The safety and scientific validity of this study is the responsibility of the study sponsor and investigators. Listing a study does not mean it has been evaluated by the U.S. Federal Government. Read our disclaimer for details. Identifier: NCT00913315
Recruitment Status : Unknown
Verified June 2009 by Chongqing Medical University.
Recruitment status was:  Not yet recruiting
First Posted : June 4, 2009
Last Update Posted : June 5, 2009
Fuling Central Hospital of Chongqing City
Information provided by:
Chongqing Medical University

Brief Summary:
The purpose of this study is to determine whether tamsulosin and tolterodine are effective in the treatment of men with lower urinary tract symptoms and chronic prostatitis/chronic pelvic pain syndrome.
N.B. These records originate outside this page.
-- ==== Sys2Proof/Laws/State.lean ====
section
/-! SUPPORT. What the named updates of the chain, of a cell and of a strand leave: one lemma for each field, and what reading
a module, a cell or a strand after an update gives. -/

namespace Sys2Proof.Machine

variable (s : State) (c : Cell) (st : Strand) (m u k : Nat)

/-! ### Updates of the chain -/

@[simp] theorem State.setMod_cycle (x : Module) : (s.setMod m x).cycle = s.cycle := rfl
@[simp] theorem State.setMod_phase (x : Module) : (s.setMod m x).phase = s.phase := rfl
@[simp] theorem State.setMod_todo (x : Module) : (s.setMod m x).todo = s.todo := rfl
@[simp] theorem State.setMod_cur (x : Module) : (s.setMod m x).cur = s.cur := rfl
@[simp] theorem State.setMod_last (x : Module) : (s.setMod m x).last = s.last := rfl
@[simp] theorem State.setMod_focus (x : Module) : (s.setMod m x).focus = s.focus := rfl
@[simp] theorem State.setMod_inputs (x : Module) : (s.setMod m x).inputs = s.inputs := rfl
@[simp] theorem State.setMod_net (x : Module) : (s.setMod m x).net = s.net := rfl
@[simp] theorem State.setMod_nextId (x : Module) : (s.setMod m x).nextId = s.nextId := rfl
@[simp] theorem State.setMod_cables (x : Module) : (s.setMod m x).cables = s.cables := rfl
@[simp] theorem State.setMod_flits (x : Module) : (s.setMod m x).flits = s.flits := rfl
@[simp] theorem State.setMod_seq (x : Module) : (s.setMod m x).seq = s.seq := rfl
@[simp] theorem State.setMod_free (x : Module) : (s.setMod m x).free = s.free := rfl

@[simp] theorem State.onMod_cycle (f : Module → Module) : (s.onMod m f).cycle = s.cycle := rfl
@[simp] theorem State.onMod_phase (f : Module → Module) : (s.onMod m f).phase = s.phase := rfl
@[simp] theorem State.onMod_todo (f : Module → Module) : (s.onMod m f).todo = s.todo := rfl
@[simp] theorem State.onMod_cur (f : Module → Module) : (s.onMod m f).cur = s.cur := rfl
@[simp] theorem State.onMod_last (f : Module → Module) : (s.onMod m f).last = s.last := rfl
@[simp] theorem State.onMod_focus (f : Module → Module) : (s.onMod m f).focus = s.focus := rfl
@[simp] theorem State.onMod_inputs (f : Module → Module) : (s.onMod m f).inputs = s.inputs := rfl
@[simp] theorem State.onMod_net (f : Module → Module) : (s.onMod m f).net = s.net := rfl
@[simp] theorem State.onMod_nextId (f : Module → Module) : (s.onMod m f).nextId = s.nextId := rfl
@[simp] theorem State.onMod_cables (f : Module → Module) : (s.onMod m f).cables = s.cables := rfl
@[simp] theorem State.onMod_flits (f : Module → Module) : (s.onMod m f).flits = s.flits := rfl
@[simp] theorem State.onMod_seq (f : Module → Module) : (s.onMod m f).seq = s.seq := rfl
@[simp] theorem State.onMod_free (f : Module → Module) : (s.onMod m f).free = s.free := rfl

@[simp] theorem State.setCell_cycle (x : Cell) : (s.setCell m u x).cycle = s.cycle := rfl
@[simp] theorem State.setCell_phase (x : Cell) : (s.setCell m u x).phase = s.phase := rfl
@[simp] theorem State.setCell_todo (x : Cell) : (s.setCell m u x).todo = s.todo := rfl
@[simp] theorem State.setCell_cur (x : Cell) : (s.setCell m u x).cur = s.cur := rfl
@[simp] theorem State.setCell_last (x : Cell) : (s.setCell m u x).last = s.last := rfl
@[simp] theorem State.setCell_focus (x : Cell) : (s.setCell m u x).focus = s.focus := rfl
@[simp] theorem State.setCell_inputs (x : Cell) : (s.setCell m u x).inputs = s.inputs := rfl
@[simp] theorem State.setCell_net (x : Cell) : (s.setCell m u x).net = s.net := rfl
@[simp] theorem State.setCell_nextId (x : Cell) : (s.setCell m u x).nextId = s.nextId := rfl
@[simp] theorem State.setCell_cables (x : Cell) : (s.setCell m u x).cables = s.cables := rfl
@[simp] theorem State.setCell_flits (x : Cell) : (s.setCell m u x).flits = s.flits := rfl
@[simp] theorem State.setCell_seq (x : Cell) : (s.setCell m u x).seq = s.seq := rfl
@[simp] theorem State.setCell_free (x : Cell) : (s.setCell m u x).free = s.free := rfl

@[simp] theorem State.onCell_cycle (f : Cell → Cell) : (s.onCell m u f).cycle = s.cycle := rfl
@[simp] theorem State.onCell_phase (f : Cell → Cell) : (s.onCell m u f).phase = s.phase := rfl
@[simp] theorem State.onCell_todo (f : Cell → Cell) : (s.onCell m u f).todo = s.todo := rfl
@[simp] theorem State.onCell_cur (f : Cell → Cell) : (s.onCell m u f).cur = s.cur := rfl
@[simp] theorem State.onCell_last (f : Cell → Cell) : (s.onCell m u f).last = s.last := rfl
@[simp] theorem State.onCell_focus (f : Cell → Cell) : (s.onCell m u f).focus = s.focus := rfl
@[simp] theorem State.onCell_inputs (f : Cell → Cell) : (s.onCell m u f).inputs = s.inputs := rfl
@[simp] theorem State.onCell_net (f : Cell → Cell) : (s.onCell m u f).net = s.net := rfl
@[simp] theorem State.onCell_nextId (f : Cell → Cell) : (s.onCell m u f).nextId = s.nextId := rfl
@[simp] theorem State.onCell_cables (f : Cell → Cell) : (s.onCell m u f).cables = s.cables := rfl
@[simp] theorem State.onCell_flits (f : Cell → Cell) : (s.onCell m u f).flits = s.flits := rfl
@[simp] theorem State.onCell_seq (f : Cell → Cell) : (s.onCell m u f).seq = s.seq := rfl
@[simp] theorem State.onCell_free (f : Cell → Cell) : (s.onCell m u f).free = s.free := rfl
Condition or disease Intervention/treatment Phase
Prostatitis Drug: tolterodine Drug: tamsulosin Drug: placebo Not Applicable

Detailed Description:
Chronic prostatitis/chronic pelvic pain syndrome (CP/CPPS) is a common disorder in urological clinics. Most of the clinically CP/CPPS are to some extent associated with storage (irritative) symptoms, such as increased frequency, urgency, and nocturia, namely many patients with CP/CPPS have overactive bladder symptoms. Alpha-blocker therapy has been advocated as a treatment modality for CP/CPPS. Some trials showed a statistically and likely clinically significant treatment effect, while other trials showed no benefit. Therefore, tamsulosin combination with tolterodine treatment for CP/CPPS may be more effective than tamsulosin single.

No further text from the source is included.